=== Input ===

/-- Writes the twelve entries of a line and its LINE_SEQ at once (R68). -/
def lineWrite (m : Nat) (ents : List (Nat × Entry)) (seq : Nat) (d : Dev) : Dev :=
  parWrite m (fun d => { d with map.seq := tset d.map.seq m (seq % 65536) }) (ents.foldl (fun d x => mapPut x.1 x.2 d) d)

/-- Recompute ends (R81, R68): the line is taken from an image and the journal, or it is rebuilt by R83. DESIGN CHOICE: the
LINE_SEQ of a line rebuilt from no image is the count it had, plus one (log entry 72). -/
def mapRecomputeDone (m : Nat) (latestOk olderOk : Bool) (us : Nat) (d : Dev) : Dev :=
  if tget d.map.err m ≠ some .recompute then d else
  let js := journal d
  let spans (i : Img) := i.complete && decide (d.map.jseq - js.length ≤ i.js)
  let img := if latestOk then some (imgLatest d, d.map.area)
    else if olderOk && spans (imgOlder d) then some (imgOlder d, 1 - d.map.area) else none
  let fs := lineFronds m
  let d := match img with
    | some (i, area) =>
      let n := (js.filter fun r => decide (mapLine r.frond = m) && decide (i.js ≤ r.jseq)).length
      let ents := fs.map fun f => (f, withFlags d f (entryFrom i js f))
      let fl := (ents.filter fun x => decide (x.2 ≠ entryFrom i js x.1)).length
      post 0x3021 2 m n us area (lineWrite m ents (tget i.seq m + n + fl) { d with map.cnt := bump d.map.cnt 5 })
    | none =>
      let base := (imgLatest d).js
      let last (f : Nat) := (js.filter fun r => decide (r.frond = f) && decide (base ≤ r.jseq)).getLast?
      let ent (f : Nat) : Entry := match last f with
        | some r => r.entry
        | none => if f < d.map.limit then frondWide else {}
      let lost := fs.filter fun f => (last f).isNone && decide (f < d.map.limit)
      let d' := lineWrite m (fs.map fun f => (f, withFlags d f (ent f))) (tget d.map.seq m + 1) d
      let d' := lost.foldl (fun d f => pidxAdd f (BitVec.allOnes 64) d)
        (lost.foldl (fun x f => rowsMoved (mapGet d f) frondWide x) d')
      post 0x3022 3 m lost.length 0 0 { d' with map.cnt := bump d'.map.cnt 6 lost.length }
  let d := lineRelease m d
  match d.map.err.find? fun x => x.2 = some .waiting with
  | some (m', _) => { d with map.err := tset d.map.err m' (some .recompute) }
  | none => d

/-- Meaning of MAP_LINE_RECOMPUTE_DONE (R81, R83). -/
def execMapLineRecomputeDone (m : Nat) (latestOk olderOk : Bool) (us : Nat) (s : State) : Ans :=
  run (mapRecomputeDone m latestOk olderOk us) s

/-! ### Cushion reads (R101–R104, R126) -/

/-- The deciphered bytes of the cushion copy a read looked up (R95, R127). -/
def snapPlain (r : Req) (d : Dev) : Line := r.snap.data ^^^ cushStream d r.gen r.frond r.line

/-- Both parts of an overlay are there: the masked bytes over the media line, poison when either ended so (R104). -/
def overlay (r : Req) (lat : Lat) (d : Dev) : Dev :=
  match r.md with
  | some (line, p) =>
    if r.cu = 0 then finishRead r (mergeLine line (snapPlain r d) r.snapMask) (p || r.cuPoison) lat d else reqPut r d
  | none => reqPut r d

/-- The cushion part ends, with or without poison: a full line's read is answered, an overlay waits for its media part. -/
def cushionPart (r : Req) (poison : Bool) (lat : Lat) (d : Dev) : Dev :=
  let r := { r with cu := 0, cuPoison := r.cuPoison || poison }
  if r.stage = .cushion ∨ r.stage = .mirror then finishRead r (snapPlain r d) poison lat d else overlay r lat d

/-- A cushion line whose bytes cannot be had is marked Poisoned, if its slot still holds what was read and no full-line write
has covered it (R103, R126, R233). -/
def cushionPoison (r : Req) (mask : BitVec 64) (d : Dev) : Dev :=
  let d := post 0x4041 3 r.frond r.packed (mask.toNat % 2 ^ 32) (mask.toNat / 2 ^ 32) { d with rp.cnt := bump d.rp.cnt 13 }
  match slotFind d r.frond with
  | some (k, s) =>
    if r.key = some k ∧ s.gen = r.gen ∧ !r.covered then
      setFlags r.frond (sparseFree r.frond r.line (pidxAdd r.frond (BitVec.ofNat 64 (2 ^ r.line))
        { d with csh.dir := tset d.csh.dir k { s with lines := tmod s.lines r.line fun x => { x with st := .poisoned } } }))
    else d
  | none => d

/-- The first mirror's read failed in some bytes: the other mirror is read, a refetch counted under cause 0x1 (R103). -/
def mirrorPlan (r : Req) (bad : BitVec 64) (d : Dev) : Req × Dev :=
  ({ r with cu := 2, cuBad := bad, mirror := 1 - r.mirror, causes := addCause 1 r.causes,
            stage := if r.stage = .cushion then .mirror else r.stage }, dramGrant r.grantCls 1 d)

===

Write out the data exactly as it stands.

/-- Writes the twelve entries of a line and its LINE_SEQ at once (R68). -/
def lineWrite (m : Nat) (ents : List (Nat × Entry)) (seq : Nat) (d : Dev) : Dev :=
  parWrite m (fun d => { d with map.seq := tset d.map.seq m (seq % 65536) }) (ents.foldl (fun d x => mapPut x.1 x.2 d) d)

/-- Recompute ends (R81, R68): the line is taken from an image and the journal, or it is rebuilt by R83. DESIGN CHOICE: the
LINE_SEQ of a line rebuilt from no image is the count it had, plus one (log entry 72). -/
def mapRecomputeDone (m : Nat) (latestOk olderOk : Bool) (us : Nat) (d : Dev) : Dev :=
  if tget d.map.err m ≠ some .recompute then d else
  let js := journal d
  let spans (i : Img) := i.complete && decide (d.map.jseq - js.length ≤ i.js)
  let img := if latestOk then some (imgLatest d, d.map.area)
    else if olderOk && spans (imgOlder d) then some (imgOlder d, 1 - d.map.area) else none
  let fs := lineFronds m
  let d := match img with
    | some (i, area) =>
      let n := (js.filter fun r => decide (mapLine r.frond = m) && decide (i.js ≤ r.jseq)).length
      let ents := fs.map fun f => (f, withFlags d f (entryFrom i js f))
      let fl := (ents.filter fun x => decide (x.2 ≠ entryFrom i js x.1)).length
      post 0x3021 2 m n us area (lineWrite m ents (tget i.seq m + n + fl) { d with map.cnt := bump d.map.cnt 5 })
    | none =>
      let base := (imgLatest d).js
      let last (f : Nat) := (js.filter fun r => decide (r.frond = f) && decide (base ≤ r.jseq)).getLast?
      let ent (f : Nat) : Entry := match last f with
        | some r => r.entry
        | none => if f < d.map.limit then frondWide else {}
      let lost := fs.filter fun f => (last f).isNone && decide (f < d.map.limit)
      let d' := lineWrite m (fs.map fun f => (f, withFlags d f (ent f))) (tget d.map.seq m + 1) d
      let d' := lost.foldl (fun d f => pidxAdd f (BitVec.allOnes 64) d)
        (lost.foldl (fun x f => rowsMoved (mapGet d f) frondWide x) d')
      post 0x3022 3 m lost.length 0 0 { d' with map.cnt := bump d'.map.cnt 6 lost.length }
  let d := lineRelease m d
  match d.map.err.find? fun x => x.2 = some .waiting with
  | some (m', _) => { d with map.err := tset d.map.err m' (some .recompute) }
  | none => d

/-- Meaning of MAP_LINE_RECOMPUTE_DONE (R81, R83). -/
def execMapLineRecomputeDone (m : Nat) (latestOk olderOk : Bool) (us : Nat) (s : State) : Ans :=
  run (mapRecomputeDone m latestOk olderOk us) s

/-! ### Cushion reads (R101–R104, R126) -/

/-- The deciphered bytes of the cushion copy a read looked up (R95, R127). -/
def snapPlain (r : Req) (d : Dev) : Line := r.snap.data ^^^ cushStream d r.gen r.frond r.line

/-- Both parts of an overlay are there: the masked bytes over the media line, poison when either ended so (R104). -/
def overlay (r : Req) (lat : Lat) (d : Dev) : Dev :=
  match r.md with
  | some (line, p) =>
    if r.cu = 0 then finishRead r (mergeLine line (snapPlain r d) r.snapMask) (p || r.cuPoison) lat d else reqPut r d
  | none => reqPut r d

/-- The cushion part ends, with or without poison: a full line's read is answered, an overlay waits for its media part. -/
def cushionPart (r : Req) (poison : Bool) (lat : Lat) (d : Dev) : Dev :=
  let r := { r with cu := 0, cuPoison := r.cuPoison || poison }
  if r.stage = .cushion ∨ r.stage = .mirror then finishRead r (snapPlain r d) poison lat d else overlay r lat d

/-- A cushion line whose bytes cannot be had is marked Poisoned, if its slot still holds what was read and no full-line write
has covered it (R103, R126, R233). -/
def cushionPoison (r : Req) (mask : BitVec 64) (d : Dev) : Dev :=
  let d := post 0x4041 3 r.frond r.packed (mask.toNat % 2 ^ 32) (mask.toNat / 2 ^ 32) { d with rp.cnt := bump d.rp.cnt 13 }
  match slotFind d r.frond with
  | some (k, s) =>
    if r.key = some k ∧ s.gen = r.gen ∧ !r.covered then
      setFlags r.frond (sparseFree r.frond r.line (pidxAdd r.frond (BitVec.ofNat 64 (2 ^ r.line))
        { d with csh.dir := tset d.csh.dir k { s with lines := tmod s.lines r.line fun x => { x with st := .poisoned } } }))
    else d
  | none => d

/-- The first mirror's read failed in some bytes: the other mirror is read, a refetch counted under cause 0x1 (R103). -/
def mirrorPlan (r : Req) (bad : BitVec 64) (d : Dev) : Req × Dev :=
  ({ r with cu := 2, cuBad := bad, mirror := 1 - r.mirror, causes := addCause 1 r.causes,
            stage := if r.stage = .cushion then .mirror else r.stage }, dramGrant r.grantCls 1 d)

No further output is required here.